------ Data excerpts

-- ==== Sys2Proof/Machine/Sequencer.lean ====
section
/-! DEFINITION. A frame macro-operation performed as sample operation words, by a host or a hardware sequencer: the words
it expands into in flat order (41_embed.md R133, 42_extract.md R141, 43_decompose.md R156), a schedule that performs them
in any order on several lanes (20_memory.md R49, 60_exceptions.md R213), and the position-stable assembly of the results
(70_reset_and_hazards.md R238). `exec` performs a frame macro-operation as one transaction and uses none of this. -/

namespace Sys2Proof.Machine

/-- `PROMOTE source[row][col][c], n`, one word per position in flat order (42_extract.md R141). -/
def extractWords (source : Image) (n : PField) : List OpWord :=
  source.samples.map fun v => packWord 0b00#2 n 0#8 v

/-- `TRANSPLANT stack[row][col][c], needle[row][col][c], n`, one word per position in flat order (41_embed.md R133). -/
def embedWords (stack needle : Image) (n : PField) : List OpWord :=
  List.zipWith (fun dst src => packWord 0b10#2 n src dst) stack.samples needle.samples

/-- `DECOMPOSE source[row][col][c]`, one word per position in flat order (43_decompose.md R156). -/
def bpdecomposeWords (source : Image) : List OpWord :=
  source.samples.map fun v => packWord 0b11#2 0#4 0#8 v

/-- One lane's work: perform the word of position `k` and put byte `i` of its result at position `k` of the output
(70_reset_and_hazards.md R238). -/
def laneWrite (words : List OpWord) (i : BitIndex) (out : List Sample) (k : Nat) : List Sample :=
  match words[k]? with
  | none => out
  | some w =>
    match busResult (.word w) with
    | none => out
    | some r => out.set k (busByte r i)

/-- The output buffer after a schedule: batches of positions, the positions of one batch at once on as many lanes. Lanes
share nothing (60_exceptions.md R213), so a batch is its positions' writes in any order. -/
def runSchedule (words : List OpWord) (i : BitIndex) (schedule : List (List Nat)) (out : List Sample) : List Sample :=
  schedule.foldl (fun buffer batch => batch.foldl (laneWrite words i) buffer) out

/-- A schedule of `size` positions on this implementation: no batch needs more lanes than there are, and every position
is visited exactly once. -/
def IsSchedule (cfg : Config) (size : Nat) (schedule : List (List Nat)) : Prop :=
  (∀ batch ∈ schedule, batch.length ≤ cfg.lanes) ∧ List.Perm schedule.flatten (List.range size)

/-- Images this implementation's sequencer accepts (92_eei_decisions.md D16; 93_implementation_defined.md U10). -/
def Accepts (cfg : Config) (sh : Shape) : Prop :=
  sh.rows ≤ cfg.maxDim ∧ sh.cols ≤ cfg.maxDim ∧ sh.ch ≤ cfg.maxDim

end Sys2Proof.Machine
end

------------

Task instructions = Leave out every line after the one with "it expands into". Reproduce the material above exactly from its first line through that line.

Answer area =
-- ==== Sys2Proof/Machine/Sequencer.lean ====
section
/-! DEFINITION. A frame macro-operation performed as sample operation words, by a host or a hardware sequencer: the words
it expands into in flat order (41_embed.md R133, 42_extract.md R141, 43_decompose.md R156), a schedule that performs them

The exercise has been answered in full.